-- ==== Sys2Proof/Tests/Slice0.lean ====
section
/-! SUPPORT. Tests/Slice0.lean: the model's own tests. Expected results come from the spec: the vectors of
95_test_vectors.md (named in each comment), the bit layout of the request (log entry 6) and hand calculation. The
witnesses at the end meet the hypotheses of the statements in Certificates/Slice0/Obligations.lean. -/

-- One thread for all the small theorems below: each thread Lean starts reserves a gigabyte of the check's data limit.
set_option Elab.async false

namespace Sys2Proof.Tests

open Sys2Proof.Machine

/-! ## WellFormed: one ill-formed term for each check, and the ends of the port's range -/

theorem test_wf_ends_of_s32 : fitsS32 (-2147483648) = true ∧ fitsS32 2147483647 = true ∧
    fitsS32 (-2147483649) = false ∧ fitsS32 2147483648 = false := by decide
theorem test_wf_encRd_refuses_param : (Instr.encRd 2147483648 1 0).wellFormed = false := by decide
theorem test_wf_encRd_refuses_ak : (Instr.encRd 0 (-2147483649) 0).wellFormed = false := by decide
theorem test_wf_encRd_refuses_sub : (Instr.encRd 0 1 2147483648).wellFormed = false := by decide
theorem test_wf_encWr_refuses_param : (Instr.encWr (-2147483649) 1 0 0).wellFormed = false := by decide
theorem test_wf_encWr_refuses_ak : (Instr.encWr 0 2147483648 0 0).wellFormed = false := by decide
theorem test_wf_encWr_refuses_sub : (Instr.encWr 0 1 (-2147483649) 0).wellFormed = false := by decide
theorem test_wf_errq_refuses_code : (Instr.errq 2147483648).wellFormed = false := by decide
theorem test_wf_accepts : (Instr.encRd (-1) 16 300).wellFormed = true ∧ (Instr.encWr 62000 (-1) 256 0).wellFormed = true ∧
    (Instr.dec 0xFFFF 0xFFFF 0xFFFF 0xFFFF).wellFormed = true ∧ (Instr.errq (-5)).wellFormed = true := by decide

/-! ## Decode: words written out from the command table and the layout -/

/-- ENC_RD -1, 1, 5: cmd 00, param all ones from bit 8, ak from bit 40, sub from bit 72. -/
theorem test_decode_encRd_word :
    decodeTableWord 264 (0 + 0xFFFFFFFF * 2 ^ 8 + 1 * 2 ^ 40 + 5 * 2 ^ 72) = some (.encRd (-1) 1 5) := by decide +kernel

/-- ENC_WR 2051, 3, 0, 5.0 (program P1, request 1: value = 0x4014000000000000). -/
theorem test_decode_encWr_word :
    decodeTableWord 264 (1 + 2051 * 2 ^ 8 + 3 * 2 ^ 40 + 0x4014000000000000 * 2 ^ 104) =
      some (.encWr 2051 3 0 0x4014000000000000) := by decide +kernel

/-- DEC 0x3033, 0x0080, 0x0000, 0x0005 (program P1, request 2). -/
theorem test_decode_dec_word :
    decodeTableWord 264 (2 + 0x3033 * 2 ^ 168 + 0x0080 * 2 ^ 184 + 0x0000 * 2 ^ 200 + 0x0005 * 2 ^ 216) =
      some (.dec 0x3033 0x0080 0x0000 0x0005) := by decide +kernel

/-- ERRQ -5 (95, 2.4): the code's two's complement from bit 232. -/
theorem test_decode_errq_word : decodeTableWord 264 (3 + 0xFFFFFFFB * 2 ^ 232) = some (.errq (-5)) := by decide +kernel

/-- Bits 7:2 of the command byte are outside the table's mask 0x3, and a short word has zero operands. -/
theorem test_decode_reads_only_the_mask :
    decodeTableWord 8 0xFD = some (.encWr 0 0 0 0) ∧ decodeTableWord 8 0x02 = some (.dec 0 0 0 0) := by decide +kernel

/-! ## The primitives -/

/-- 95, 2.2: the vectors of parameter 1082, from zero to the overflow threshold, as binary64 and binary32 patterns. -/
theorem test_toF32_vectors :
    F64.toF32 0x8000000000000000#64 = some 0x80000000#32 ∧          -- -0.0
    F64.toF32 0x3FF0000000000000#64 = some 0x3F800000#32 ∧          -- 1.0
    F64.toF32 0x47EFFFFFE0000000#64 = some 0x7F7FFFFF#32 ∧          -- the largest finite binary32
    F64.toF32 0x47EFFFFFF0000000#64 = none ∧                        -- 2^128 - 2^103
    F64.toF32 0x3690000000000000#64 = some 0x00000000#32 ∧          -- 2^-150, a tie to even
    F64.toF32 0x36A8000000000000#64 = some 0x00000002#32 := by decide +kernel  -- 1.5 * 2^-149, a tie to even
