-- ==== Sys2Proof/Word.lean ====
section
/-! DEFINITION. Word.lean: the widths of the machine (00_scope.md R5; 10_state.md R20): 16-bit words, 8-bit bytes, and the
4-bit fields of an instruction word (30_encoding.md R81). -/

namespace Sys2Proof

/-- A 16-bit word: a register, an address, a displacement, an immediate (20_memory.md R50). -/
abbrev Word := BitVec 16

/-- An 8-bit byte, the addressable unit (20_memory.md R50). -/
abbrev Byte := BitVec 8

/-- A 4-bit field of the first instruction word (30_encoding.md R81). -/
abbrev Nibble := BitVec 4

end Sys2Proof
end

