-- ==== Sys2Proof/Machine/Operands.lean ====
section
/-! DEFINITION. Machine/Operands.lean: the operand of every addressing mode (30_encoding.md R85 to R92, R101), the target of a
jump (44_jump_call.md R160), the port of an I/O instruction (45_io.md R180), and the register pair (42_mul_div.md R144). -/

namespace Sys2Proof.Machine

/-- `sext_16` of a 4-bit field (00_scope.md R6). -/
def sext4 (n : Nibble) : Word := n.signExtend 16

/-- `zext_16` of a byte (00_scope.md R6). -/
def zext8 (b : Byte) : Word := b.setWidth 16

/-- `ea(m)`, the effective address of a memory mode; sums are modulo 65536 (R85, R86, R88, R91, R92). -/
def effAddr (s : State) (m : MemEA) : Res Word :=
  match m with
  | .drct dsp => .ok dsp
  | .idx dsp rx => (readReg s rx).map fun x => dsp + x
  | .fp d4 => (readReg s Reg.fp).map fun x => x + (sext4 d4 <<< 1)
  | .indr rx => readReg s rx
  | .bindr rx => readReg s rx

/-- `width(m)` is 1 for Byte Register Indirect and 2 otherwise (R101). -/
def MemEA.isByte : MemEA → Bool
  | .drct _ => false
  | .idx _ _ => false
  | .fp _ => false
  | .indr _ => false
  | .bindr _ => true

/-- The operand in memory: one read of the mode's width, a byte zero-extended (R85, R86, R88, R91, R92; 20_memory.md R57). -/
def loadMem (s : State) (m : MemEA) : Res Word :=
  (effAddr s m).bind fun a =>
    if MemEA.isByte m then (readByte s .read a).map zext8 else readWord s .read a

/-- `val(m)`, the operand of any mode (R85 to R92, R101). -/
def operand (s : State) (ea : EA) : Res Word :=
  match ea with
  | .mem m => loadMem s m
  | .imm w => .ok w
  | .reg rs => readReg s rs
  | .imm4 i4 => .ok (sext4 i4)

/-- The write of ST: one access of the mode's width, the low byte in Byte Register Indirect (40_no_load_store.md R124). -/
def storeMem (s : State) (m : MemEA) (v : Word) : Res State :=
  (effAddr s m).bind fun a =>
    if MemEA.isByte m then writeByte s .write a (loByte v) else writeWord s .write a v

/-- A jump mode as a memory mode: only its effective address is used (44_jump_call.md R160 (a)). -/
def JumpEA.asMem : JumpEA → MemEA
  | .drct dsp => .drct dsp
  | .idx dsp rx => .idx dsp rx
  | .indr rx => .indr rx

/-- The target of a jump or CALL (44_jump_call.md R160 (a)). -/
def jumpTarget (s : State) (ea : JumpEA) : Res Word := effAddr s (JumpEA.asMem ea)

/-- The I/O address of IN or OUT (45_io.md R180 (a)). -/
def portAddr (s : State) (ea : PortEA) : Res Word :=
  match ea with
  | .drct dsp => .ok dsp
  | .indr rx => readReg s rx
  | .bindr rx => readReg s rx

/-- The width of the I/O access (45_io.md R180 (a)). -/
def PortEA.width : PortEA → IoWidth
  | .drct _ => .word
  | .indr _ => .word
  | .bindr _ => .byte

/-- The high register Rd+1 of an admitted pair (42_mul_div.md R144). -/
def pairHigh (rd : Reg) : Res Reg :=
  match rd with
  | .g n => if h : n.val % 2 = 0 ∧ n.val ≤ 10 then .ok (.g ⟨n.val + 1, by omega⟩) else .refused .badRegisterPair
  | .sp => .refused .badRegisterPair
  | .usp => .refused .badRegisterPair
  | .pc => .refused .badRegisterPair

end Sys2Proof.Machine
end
--------
Problem statement:
Every line in the data above that contains the word "DEFINITION" should be copied.

Solution to this exercise:
/-! DEFINITION. Word.lean: the widths of the machine (00_scope.md R5; 10_state.md R20): 16-bit words, 8-bit bytes, and the
/-! DEFINITION. Machine/Operands.lean: the operand of every addressing mode (30_encoding.md R85 to R92, R101), the target of a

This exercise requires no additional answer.